-- ==== Sys2Proof/Machine/Step.lean ====
section
/-! DEFINITION. One step of the block: the command at the front of the queue, first in first out (log entry 1). -/

namespace Sys2Proof.Machine

/-- Takes the command at the front of the queue and runs it on the state with the queue's rest; with an empty queue the block idles. -/
def step (s : State) : Host.Outcome State Fault Refusal :=
  match s.pending with
  | [] => .next s
  | c :: rest => exec c { s with pending := rest }

/-- The state with the command a table word spells at the front of its queue; unchanged where the word spells none. -/
def State.withFetchWord (s : State) (nbits w : Nat) : State :=
  match decodeTableWord nbits w with
  | some c => { s with pending := c :: s.pending }
  | none => s

end Sys2Proof.Machine
end

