-- ==== Sys2Proof/Certificates/Slice0/Obligations.lean ====
section
/-! DEFINITION. The statements for the provers: what the commands of each family do, what they leave unchanged, and what every step keeps. -/

open Sys2Proof Sys2Proof.Machine

/-- A step takes the command at the front of the queue and runs it with the queue's rest; an empty queue idles (log entry 1, the model's
choice). -/
def Obligations.StepRunsFrontCommand : Prop :=
  (∀ (c : Instr) (rest : List Instr) (s : State), s.pending = c :: rest → step s = exec c { s with pending := rest }) ∧
  (∀ s : State, s.pending = [] → step s = .next s)

/-- State.reset: the time counter at 0 with its start rate and UNSYNC set (R308, R312), every switched domain off (R47), no queue pair
enabled (R102), the Kiln unsealed (R41), no unit fenced, no command waiting. That memory lists nothing is log entry 8. -/
def Obligations.ResetLeaves : Prop :=
  let s := State.reset
  s.clock = { sec := 0, nsf := 0, frac := 0 } ∧ s.get .TIME_INCR_INCR = 0x0000000280000000 ∧ s.is .TIME_STATUS_UNSYNC = true ∧
  (∀ n, n < 132 → s.powered n = false) ∧ (∀ n, (s.pair n).enabled = false) ∧ s.kiln = none ∧
  (∀ k i, s.fenced k i = false) ∧ s.is .RST_STATUS_DONE = false ∧ s.pending = [] ∧ s.hostMem = [] ∧ s.dram = []

/-- The invariant of StepKeepsInvariant holds at State.reset. -/
def Obligations.ResetKeepsInvariant : Prop := State.reset.Inv

/-- Every command, in every state that meets the invariant, leads to a state that meets it: each register field fits its width, so that
reserved bits read 0 (R13), and the tables of registers and memories stay in canonical form. -/
def Obligations.StepKeepsInvariant : Prop :=
  ∀ s t : State, s.Inv → step s = .next t → t.Inv

/-- A bit of a register that lies in no field, or in a write-only one, reads 0 (R12, R13). -/
def Obligations.ReservedBitsReadZero : Prop :=
  ∀ (s : State) (r : Reg) (i k x : Nat),
    (∀ f ∈ r.fields, f.desc.access ≠ .wo → ¬ (f.desc.lo ≤ x ∧ x < f.desc.lo + f.desc.width)) →
    (s.regRead r i k).testBit x = false

/-- R171: the control instructions set the pc, the loop stack and the return stack as their rows say; LOOP with a count of 0, or an empty
body, skips the body, and what lies behind a skipped body or a CALL may end an enclosing body (loopBack). Every other engine, channel, register and byte of memory stays (EngStep). R171 LOOP: an engine at the end of its innermost body runs it again with the count lowered, or leaves it after the last pass; elsewhere its pc advances
by one. -/
def Obligations.EngineControl : Prop :=
  (∀ (s : State) (t m : Nat) (w : IWord),
  (Issues s t m 0x00 {} w → Runs (.engineNop t m) s (EngStep s t m (s.chan t) (s.ticked t m).advance)) ∧
  (Issues0 s t m 0x01 { imm := true } w → Runs (.jmp t m) s (EngStep s t m (s.chan t) { s.ticked t m with pc := w.imm % 2048 })) ∧
  (Issues0 s t m 0x02 { a := true, imm := true } w → Runs (.jnz t m) s (EngStep s t m (s.chan t) (if (s.eng t m).sr w.a ≠ 0 then { s.ticked t m with pc := w.imm % 2048 } else (s.ticked t m).advance))) ∧
  (Issues0 s t m 0x03 { a := true, imm := true } w → Runs (.jz t m) s (EngStep s t m (s.chan t) (if (s.eng t m).sr w.a = 0 then { s.ticked t m with pc := w.imm % 2048 } else (s.ticked t m).advance))) ∧
  (Issues0 s t m 0x04 { a := true, imm := true } w → (s.eng t m).sr w.a ≠ 0 → w.imm % 2048 ≠ 0 → (s.eng t m).lstack.length < 4 → Runs (.loop t m) s (EngStep s t m (s.chan t) { s.ticked t m with pc := (s.eng t m).pc + 1, lstack := ((s.eng t m).pc + 1, (s.eng t m).pc + w.imm % 2048, (s.eng t m).sr w.a) :: (s.eng t m).lstack })) ∧
  (Issues0 s t m 0x04 { a := true, imm := true } w → (s.eng t m).sr w.a = 0 ∨ w.imm % 2048 = 0 → Runs (.loop t m) s (EngStep s t m (s.chan t) { s.ticked t m with pc := (loopBack ((s.eng t m).pc + w.imm % 2048) (s.eng t m).lstack).1, lstack := (loopBack ((s.eng t m).pc + w.imm % 2048) (s.eng t m).lstack).2 })) ∧
  (Issues0 s t m 0x05 { imm := true } w → (s.eng t m).rstack.length < 8 → Runs (.call t m) s (EngStep s t m (s.chan t) { s.ticked t m with pc := w.imm % 2048, rstack := ((s.eng t m).pc + 1) :: (s.eng t m).rstack })) ∧
  (∀ a r, Issues0 s t m 0x06 {} w → (s.eng t m).rstack = a :: r →
    Runs (.ret t m) s (EngStep s t m (s.chan t) { s.ticked t m with pc := (loopBack (a - 1) (s.eng t m).lstack).1, lstack := (loopBack (a - 1) (s.eng t m).lstack).2, rstack := r }))) ∧
  (∀ e : Eng, (∀ l ∈ e.lstack, e.pc ≠ l.2.1) → e.advance.pc = e.pc + 1 ∧ e.advance.lstack = e.lstack) ∧
  (∀ (e : Eng) (first last n : Nat) (rest : List (Nat × Nat × Nat)), e.lstack = (first, last, n) :: rest → e.pc = last → 1 < n →
    e.advance.pc = first ∧ e.advance.lstack = (first, last, n - 1) :: rest) ∧
  (∀ (e : Eng) (first last : Nat) (rest : List (Nat × Nat × Nat)), e.lstack = (first, last, 1) :: rest → e.pc = last →
    (∀ l ∈ rest, l.2.1 ≠ last) → e.advance.pc = last + 1 ∧ e.advance.lstack = rest)

/-- ENDL (R165, R166) within SLICE_LIMIT ends the slice and records the longest one, which takes a cycle an instruction at least; TRAP is
fault 9, which stops every engine of the tun, fences it, discards the STAGE contents of incomplete lines and, as the first fault, is
recorded (R173, R174). -/
def Obligations.EngineEndLine : Prop :=
  (∀ (s : State) (t m n : Nat) (w : IWord), Issues0 s t m 0x07 {} w → n ≤ s.get .TUN_LIMIT_SLICE_LIMIT t →
    Runs (.endl t m n) s (fun x => (x.eng t m).running = false ∧ (x.eng t m).ended = (s.eng t m).line + 1 ∧
      x.get .TUN_SLICE_MAX_CYCLES t m = max (s.get .TUN_SLICE_MAX_CYCLES t m) (max n ((s.eng t m).cyc + 1)) % 2 ^ Fld.TUN_SLICE_MAX_CYCLES.desc.width ∧
      SameMemory s x)) ∧
  (∀ (s : State) (t m : Nat) (w : IWord), Issues0 s t m 0x08 { imm := true } w → s.get .TUN_FAULT_CODE t = 0 →
    Runs (.trap t m) s (fun x => x.fenced 2 t = true ∧ (∀ j, j < 16 → (x.eng t j).running = false) ∧
      x.get .TUN_FAULT_CODE t = 9 ∧ x.get .TUN_FAULT_ENGINE t = m % 16 ∧
      (x.chan t).stage = (s.chan t).stage.filter (fun e => s.lineDone t e.1) ∧ SameMemory s x))

/-- R170, R171: the scalar instructions write S[D] with their result, the B-operand being S[B] or the sign-extended IMM16. A shift by the
width or more, and the cycle count that SRD 7 reads, is a free value, the latter bounded by the cycles taken at least and by SLICE_LIMIT (log entries 32,
33). Nothing else changes (EngStep). -/
def Obligations.EngineScalar : Prop :=
  ∀ (s : State) (t m : Nat) (w : IWord),
  (Issues0 s t m 0x10 usesScalar w → Runs (.sadd t m) s (EngStep s t m (s.chan t) ((s.ticked t m).setS w.d ((s.ticked t m).sr w.a + w.sop (s.ticked t m))).advance)) ∧
  (Issues0 s t m 0x11 usesScalar w → Runs (.ssub t m) s (EngStep s t m (s.chan t) ((s.ticked t m).setS w.d ((s.ticked t m).sr w.a + 2 ^ 32 - w.sop (s.ticked t m))).advance)) ∧
  (Issues0 s t m 0x12 { d := true, bop := 1 } w → Runs (.smov t m) s (EngStep s t m (s.chan t) ((s.ticked t m).setS w.d (w.sop (s.ticked t m))).advance)) ∧
  (Issues0 s t m 0x13 usesScalar w → Runs (.sand t m) s (EngStep s t m (s.chan t) ((s.ticked t m).setS w.d ((s.ticked t m).sr w.a &&& w.sop (s.ticked t m))).advance)) ∧
  (Issues0 s t m 0x14 usesScalar w → Runs (.sor t m) s (EngStep s t m (s.chan t) ((s.ticked t m).setS w.d ((s.ticked t m).sr w.a ||| w.sop (s.ticked t m))).advance)) ∧
  (Issues0 s t m 0x17 usesScalar w → Runs (.smul t m) s (EngStep s t m (s.chan t) ((s.ticked t m).setS w.d ((s.ticked t m).sr w.a * w.sop (s.ticked t m))).advance)) ∧
  (Issues0 s t m 0x15 usesScalar w → Runs (.sshl t m) s (fun x => ∃ v, (w.sop (s.ticked t m) < 32 → v = (s.ticked t m).sr w.a * 2 ^ (w.sop (s.ticked t m))) ∧
    EngStep s t m (s.chan t) ((s.ticked t m).setS w.d v).advance x)) ∧
  (Issues0 s t m 0x16 usesScalar w → Runs (.sshr t m) s (fun x => ∃ v, (w.sop (s.ticked t m) < 32 → v = (s.ticked t m).sr w.a / 2 ^ (w.sop (s.ticked t m))) ∧
    EngStep s t m (s.chan t) ((s.ticked t m).setS w.d v).advance x)) ∧
  (Issues0 s t m 0x18 { d := true, aux := fun x => decide (x ≤ 9) } w → Runs (.srd t m) s (fun x => ∃ v,
    (w.aux = 0 → v = (s.ticked t m).line) ∧ (w.aux = 1 → v = (s.ticked t m).line / 2 ^ 32) ∧ (w.aux = 2 → v = s.sliceFirst t m) ∧
    (w.aux = 3 → v = s.sliceCount t m) ∧ (w.aux = 4 → v = m) ∧ (w.aux = 5 → v = t) ∧ (w.aux = 6 → v = (s.chan t).bankOf (s.ticked t m).line) ∧
    (w.aux = 8 → v = s.planeLine t (s.ticked t m).line) ∧ (w.aux = 9 → ∀ b, s.relOf t (s.ticked t m).line = some b → v = (s.ticked t m).line - b.pfirst) ∧
    (w.aux ≠ 7 → EngStep s t m (s.chan t) ((s.ticked t m).setS w.d v).advance x) ∧
    (w.aux = 7 → (s.ticked t m).cyc ≤ v ∧ v ≤ s.get .TUN_LIMIT_SLICE_LIMIT t ∧
      EngStep s t m (s.chan t) (Eng.setS { s.ticked t m with cyc := v } w.d v).advance x)))

/-- R159, R170: what writing an engine's registers does. A vector write changes the masked lanes alone; P0 reads as all ones whatever is
written to it. -/
def Obligations.EngineRegisters : Prop :=
  (∀ (e : Eng) (r q v : Nat), (e.setS r v).sr q = if q = r then v % 2 ^ 32 else e.sr q) ∧
  (∀ (e : Eng) (r q mask i : Nat) (f : Nat → Nat), i < 32 →
    (e.setV r mask f).lane q i = if q = r ∧ bit mask i = true then f i % 65536 else e.lane q i) ∧
  (∀ (e : Eng) (r q v : Nat), (e.setP r v).pr q = if q = 0 then 2 ^ 32 - 1 else if q = r then v % 2 ^ 32 else e.pr q) ∧
  (∀ (e : Eng) (r v q mask : Nat) (f : Nat → Nat), (e.setS r v).vr q = e.vr q ∧ (e.setV r mask f).sr q = e.sr q ∧
    (e.setP r v).sr q = e.sr q ∧ (e.setS r v).pc = e.pc ∧ (e.setV r mask f).lmem = e.lmem)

+---+

** Activity **
Each line of the listing above that contains the word "DEFINITION" is to be copied.

** Exercise response **
/-! DEFINITION. One step of the block: the command at the front of the queue, first in first out (log entry 1). -/
/-! DEFINITION. The statements for the provers: what the commands of each family do, what they leave unchanged, and what every step keeps. -/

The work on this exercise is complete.